= Publication of Domesday Book =

The text of Domesday Book, the record of the great survey of England completed in 1086 executed for William I of England, was first edited by Abraham Farley in the 1770s. The first facsimile edition of the manuscripts was made in a project led by the cartographer Henry James in the 1860s. An English translation of the Latin text for most counties was published by the Victoria County History (VCH) during much of the 20th century.

A new English translation of the entire text was prepared for the Phillimore Edition, published 1975-1992 for Phillimore & Co under the general editorship of John Morris. The Phillimore Edition is synoptic, placing its translation alongside a facsimile of Farley's edition, and is published in a separate volume for each county. The Phillimore translation did not, however supersede the VCH one as the most authoritative.

The Alecto Editions are a series of high-quality bibliophile facsimiles published 1985-1992, with a new English translation in two separate volumes. The Alecto editorial board produced a corrected and standardized translation based on the VCH text. Penguin Books reprinted the Alecto Editions translation in a single volume published in hardback in 2002 and in paperback in 2003.

A digital edition of manuscript facsimile images alongside the text of the Phillimore translation was published as the "Domesday Explorer" on CD-ROM in 2000, publicly accessible as an online database since 2008.

== Abraham Farley's edition (1773–1783) ==
Domesday Book was an item of great interest to the antiquarian movement of the 18th century. This was the age of the county history, with many accounts of the English shires being published at this time, and Domesday Book, as a property record of early date that happened to be arranged by county, was a major source for the medieval history of all the counties encompassed by the survey.

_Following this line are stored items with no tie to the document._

/-- Same but for: dev, bankA, bankB, pos, pouts, store, clk, pwr, sess, ctx, left, can, eth, cantx, egress, nother, bridges, machs, chans, lgs, ctds, safety, recd, out. -/
@[simp] abbrev Same49 (s t : State) : Prop :=
  t.pins = s.pins ∧ t.time.dev = s.time.dev ∧ t.time.rtc = s.time.rtc ∧ t.cmps = s.cmps ∧ t.temps = s.temps

/-- Same but for: store, clk, sess, ctx, left, can, cantx, egress, bridges, machs, chans, lgs, ctds, safety, recd, out. -/
@[simp] abbrev Same50 (s t : State) : Prop :=
  t.pins = s.pins ∧ t.dev = s.dev ∧ t.time.dev = s.time.dev ∧ t.time.rtc = s.time.rtc ∧ t.bankA = s.bankA ∧ t.bankB = s.bankB ∧ t.pos = s.pos ∧ t.pouts = s.pouts ∧ t.cmps = s.cmps ∧ t.temps = s.temps ∧ t.pwr = s.pwr ∧ t.net.eth = s.net.eth ∧ t.net.rest = s.net.rest

/-- Same but for: dev, tdev, pos, pouts, cmps, temps, store, sess, ctx, left, eth, nother, bridges, machs, chans, lgs, ctds, safety, recd. -/
@[simp] abbrev Same51 (s t : State) : Prop :=
  t.pins = s.pins ∧ t.time.rtc = s.time.rtc ∧ t.bankA = s.bankA ∧ t.bankB = s.bankB ∧ t.clk = s.clk ∧ t.pwr = s.pwr ∧ t.net.can = s.net.can ∧ t.net.canTx = s.net.canTx ∧ t.net.egress = s.net.egress ∧ t.out = s.out

/-- Same but for: dev, tdev, pos, pouts, cmps, temps, store, clk, sess, ctx, left, can, eth, cantx, egress, nother, bridges, machs, chans, lgs, ctds, safety, recd, out. -/
@[simp] abbrev Same52 (s t : State) : Prop :=
  t.pins = s.pins ∧ t.time.rtc = s.time.rtc ∧ t.bankA = s.bankA ∧ t.bankB = s.bankB ∧ t.pwr = s.pwr

/-- Same but for: ctds. -/
@[simp] abbrev Same53 (s t : State) : Prop :=
  t.pins = s.pins ∧ t.dev = s.dev ∧ t.time.dev = s.time.dev ∧ t.time.rtc = s.time.rtc ∧ t.bankA = s.bankA ∧ t.bankB = s.bankB ∧ t.pos = s.pos ∧ t.pouts = s.pouts ∧ t.cmps = s.cmps ∧ t.temps = s.temps ∧ t.store = s.store ∧ t.clk = s.clk ∧ t.pwr = s.pwr ∧ t.proto.sess = s.proto.sess ∧ t.proto.ctx = s.proto.ctx ∧ t.proto.left = s.proto.left ∧ t.net.can = s.net.can ∧ t.net.eth = s.net.eth ∧ t.net.canTx = s.net.canTx ∧ t.net.egress = s.net.egress ∧ t.net.rest = s.net.rest ∧ t.bridges = s.bridges ∧ t.machs = s.machs ∧ t.chans = s.chans ∧ t.lgs = s.lgs ∧ t.safety = s.safety ∧ t.recd = s.recd ∧ t.out = s.out

/-- Same but for: pouts. -/
@[simp] abbrev Same54 (s t : State) : Prop :=
  t.pins = s.pins ∧ t.dev = s.dev ∧ t.time.dev = s.time.dev ∧ t.time.rtc = s.time.rtc ∧ t.bankA = s.bankA ∧ t.bankB = s.bankB ∧ t.pos = s.pos ∧ t.cmps = s.cmps ∧ t.temps = s.temps ∧ t.store = s.store ∧ t.clk = s.clk ∧ t.pwr = s.pwr ∧ t.proto.sess = s.proto.sess ∧ t.proto.ctx = s.proto.ctx ∧ t.proto.left = s.proto.left ∧ t.net.can = s.net.can ∧ t.net.eth = s.net.eth ∧ t.net.canTx = s.net.canTx ∧ t.net.egress = s.net.egress ∧ t.net.rest = s.net.rest ∧ t.bridges = s.bridges ∧ t.machs = s.machs ∧ t.chans = s.chans ∧ t.lgs = s.lgs ∧ t.ctds = s.ctds ∧ t.safety = s.safety ∧ t.recd = s.recd ∧ t.out = s.out

/-- Same but for: cantx. -/
@[simp] abbrev Same55 (s t : State) : Prop :=
  t.pins = s.pins ∧ t.dev = s.dev ∧ t.time.dev = s.time.dev ∧ t.time.rtc = s.time.rtc ∧ t.bankA = s.bankA ∧ t.bankB = s.bankB ∧ t.pos = s.pos ∧ t.pouts = s.pouts ∧ t.cmps = s.cmps ∧ t.temps = s.temps ∧ t.store = s.store ∧ t.clk = s.clk ∧ t.pwr = s.pwr ∧ t.proto.sess = s.proto.sess ∧ t.proto.ctx = s.proto.ctx ∧ t.proto.left = s.proto.left ∧ t.net.can = s.net.can ∧ t.net.eth = s.net.eth ∧ t.net.egress = s.net.egress ∧ t.net.rest = s.net.rest ∧ t.bridges = s.bridges ∧ t.machs = s.machs ∧ t.chans = s.chans ∧ t.lgs = s.lgs ∧ t.ctds = s.ctds ∧ t.safety = s.safety ∧ t.recd = s.recd ∧ t.out = s.out

/-- Same but for: cantx, egress, out. -/
@[simp] abbrev Same56 (s t : State) : Prop :=
  t.pins = s.pins ∧ t.dev = s.dev ∧ t.time.dev = s.time.dev ∧ t.time.rtc = s.time.rtc ∧ t.bankA = s.bankA ∧ t.bankB = s.bankB ∧ t.pos = s.pos ∧ t.pouts = s.pouts ∧ t.cmps = s.cmps ∧ t.temps = s.temps ∧ t.store = s.store ∧ t.clk = s.clk ∧ t.pwr = s.pwr ∧ t.proto.sess = s.proto.sess ∧ t.proto.ctx = s.proto.ctx ∧ t.proto.left = s.proto.left ∧ t.net.can = s.net.can ∧ t.net.eth = s.net.eth ∧ t.net.rest = s.net.rest ∧ t.bridges = s.bridges ∧ t.machs = s.machs ∧ t.chans = s.chans ∧ t.lgs = s.lgs ∧ t.ctds = s.ctds ∧ t.safety = s.safety ∧ t.recd = s.recd

/-- Same but for: dev, store, pwr, sess, ctx, left, can, eth, cantx, egress, nother, bridges, machs, chans, safety. -/
@[simp] abbrev Same57 (s t : State) : Prop :=
  t.pins = s.pins ∧ t.time.dev = s.time.dev ∧ t.time.rtc = s.time.rtc ∧ t.bankA = s.bankA ∧ t.bankB = s.bankB ∧ t.pos = s.pos ∧ t.pouts = s.pouts ∧ t.cmps = s.cmps ∧ t.temps = s.temps ∧ t.clk = s.clk ∧ t.lgs = s.lgs ∧ t.ctds = s.ctds ∧ t.recd = s.recd ∧ t.out = s.out

/-- Same but for: pos, pouts, ctx, left, cantx, egress, bridges, machs, chans, lgs, ctds, safety, recd, out. -/
@[simp] abbrev Same58 (s t : State) : Prop :=
  t.pins = s.pins ∧ t.dev = s.dev ∧ t.time.dev = s.time.dev ∧ t.time.rtc = s.time.rtc ∧ t.bankA = s.bankA ∧ t.bankB = s.bankB ∧ t.cmps = s.cmps ∧ t.temps = s.temps ∧ t.store = s.store ∧ t.clk = s.clk ∧ t.pwr = s.pwr ∧ t.proto.sess = s.proto.sess ∧ t.net.can = s.net.can ∧ t.net.eth = s.net.eth ∧ t.net.rest = s.net.rest

/-- Same but for: store, clk, pwr, sess, ctx, left, cantx, egress, bridges, machs, chans, lgs, ctds, safety, recd, out. -/
@[simp] abbrev Same59 (s t : State) : Prop :=
  t.pins = s.pins ∧ t.dev = s.dev ∧ t.time.dev = s.time.dev ∧ t.time.rtc = s.time.rtc ∧ t.bankA = s.bankA ∧ t.bankB = s.bankB ∧ t.pos = s.pos ∧ t.pouts = s.pouts ∧ t.cmps = s.cmps ∧ t.temps = s.temps ∧ t.net.can = s.net.can ∧ t.net.eth = s.net.eth ∧ t.net.rest = s.net.rest

/-- Same but for: pos, ctx, left, cantx, egress, bridges, machs, chans, lgs, ctds, safety, recd, out. -/
@[simp] abbrev Same60 (s t : State) : Prop :=
  t.pins = s.pins ∧ t.dev = s.dev ∧ t.time.dev = s.time.dev ∧ t.time.rtc = s.time.rtc ∧ t.bankA = s.bankA ∧ t.bankB = s.bankB ∧ t.pouts = s.pouts ∧ t.cmps = s.cmps ∧ t.temps = s.temps ∧ t.store = s.store ∧ t.clk = s.clk ∧ t.pwr = s.pwr ∧ t.proto.sess = s.proto.sess ∧ t.net.can = s.net.can ∧ t.net.eth = s.net.eth ∧ t.net.rest = s.net.rest

/-- Same but for: dev, store, clk, sess, ctx, left, cantx, egress, bridges, machs, chans, lgs, ctds, safety, recd, out. -/
@[simp] abbrev Same61 (s t : State) : Prop :=
  t.pins = s.pins ∧ t.time.dev = s.time.dev ∧ t.time.rtc = s.time.rtc ∧ t.bankA = s.bankA ∧ t.bankB = s.bankB ∧ t.pos = s.pos ∧ t.pouts = s.pouts ∧ t.cmps = s.cmps ∧ t.temps = s.temps ∧ t.pwr = s.pwr ∧ t.net.can = s.net.can ∧ t.net.eth = s.net.eth ∧ t.net.rest = s.net.rest

/-- Same but for: ctx, left, cantx, egress, chans, lgs, ctds, out. -/
@[simp] abbrev Same62 (s t : State) : Prop :=
  t.pins = s.pins ∧ t.dev = s.dev ∧ t.time.dev = s.time.dev ∧ t.time.rtc = s.time.rtc ∧ t.bankA = s.bankA ∧ t.bankB = s.bankB ∧ t.pos = s.pos ∧ t.pouts = s.pouts ∧ t.cmps = s.cmps ∧ t.temps = s.temps ∧ t.store = s.store ∧ t.clk = s.clk ∧ t.pwr = s.pwr ∧ t.proto.sess = s.proto.sess ∧ t.net.can = s.net.can ∧ t.net.eth = s.net.eth ∧ t.net.rest = s.net.rest ∧ t.bridges = s.bridges ∧ t.machs = s.machs ∧ t.safety = s.safety ∧ t.recd = s.recd

/-- Same but for: bridges, chans, recd. -/
@[simp] abbrev Same63 (s t : State) : Prop :=
  t.pins = s.pins ∧ t.dev = s.dev ∧ t.time.dev = s.time.dev ∧ t.time.rtc = s.time.rtc ∧ t.bankA = s.bankA ∧ t.bankB = s.bankB ∧ t.pos = s.pos ∧ t.pouts = s.pouts ∧ t.cmps = s.cmps ∧ t.temps = s.temps ∧ t.store = s.store ∧ t.clk = s.clk ∧ t.pwr = s.pwr ∧ t.proto.sess = s.proto.sess ∧ t.proto.ctx = s.proto.ctx ∧ t.proto.left = s.proto.left ∧ t.net.can = s.net.can ∧ t.net.eth = s.net.eth ∧ t.net.canTx = s.net.canTx ∧ t.net.egress = s.net.egress ∧ t.net.rest = s.net.rest ∧ t.machs = s.machs ∧ t.lgs = s.lgs ∧ t.ctds = s.ctds ∧ t.safety = s.safety ∧ t.out = s.out

/-- Same but for: dev, bankA, bankB, pos, pouts, cmps, temps, store, clk, pwr, sess, ctx, left, can, eth, cantx, egress, nother, bridges, machs, chans, lgs, ctds, safety, recd, out. -/
@[simp] abbrev Same64 (s t : State) : Prop :=
  t.pins = s.pins ∧ t.time.dev = s.time.dev ∧ t.time.rtc = s.time.rtc

/-- Same but for: pins, dev, bankA, bankB, pos, pouts, store, pwr, sess, ctx, left, can, eth, cantx, egress, nother, bridges, machs, chans, lgs, safety. -/
@[simp] abbrev Same65 (s t : State) : Prop :=
  t.time.dev = s.time.dev ∧ t.time.rtc = s.time.rtc ∧ t.cmps = s.cmps ∧ t.temps = s.temps ∧ t.clk = s.clk ∧ t.ctds = s.ctds ∧ t.recd = s.recd ∧ t.out = s.out

/-- Same but for: store, sess, ctx, left, cantx, egress, bridges, machs, chans, lgs, ctds, safety, recd, out. -/
@[simp] abbrev Same66 (s t : State) : Prop :=
  t.pins = s.pins ∧ t.dev = s.dev ∧ t.time.dev = s.time.dev ∧ t.time.rtc = s.time.rtc ∧ t.bankA = s.bankA ∧ t.bankB = s.bankB ∧ t.pos = s.pos ∧ t.pouts = s.pouts ∧ t.cmps = s.cmps ∧ t.temps = s.temps ∧ t.clk = s.clk ∧ t.pwr = s.pwr ∧ t.net.can = s.net.can ∧ t.net.eth = s.net.eth ∧ t.net.rest = s.net.rest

The reconstituted Society of Antiquaries of London, founded in 1717 by Humfrey Wanley, John Bagford and John Talman, made it part of its mission to work towards the publication of a wide variety of ancient records, including Domesday. The Society struggled to achieve its aims, however, being afflicted by its members' limited resources and sheer lack of enthusiasm.

Nevertheless, after the purchase of a Royal Charter in 1751, the possibility of publishing Domesday became more realistic. In 1756 Philip Carteret Webb read a paper to the Society emphasising the great value of Domesday Book, and by implication the urgent need for a published edition: this paper was printed by the printing press of William Bowyer. The following year, in response to Webb's request, members reported back to the Society regarding existing printed and MS transcripts from Domesday Book, with the intention of compiling material that might be of assistance in the task of compiling an edition. This effort did not bear fruit.

In 1767, however, for reasons that may be connected to this renewal of interest in Domesday Book, plans were set in motion for the publication of a complete, scholarly edition of Domesday: this coincided with a programme of publication of other public records, including the Parliament Rolls.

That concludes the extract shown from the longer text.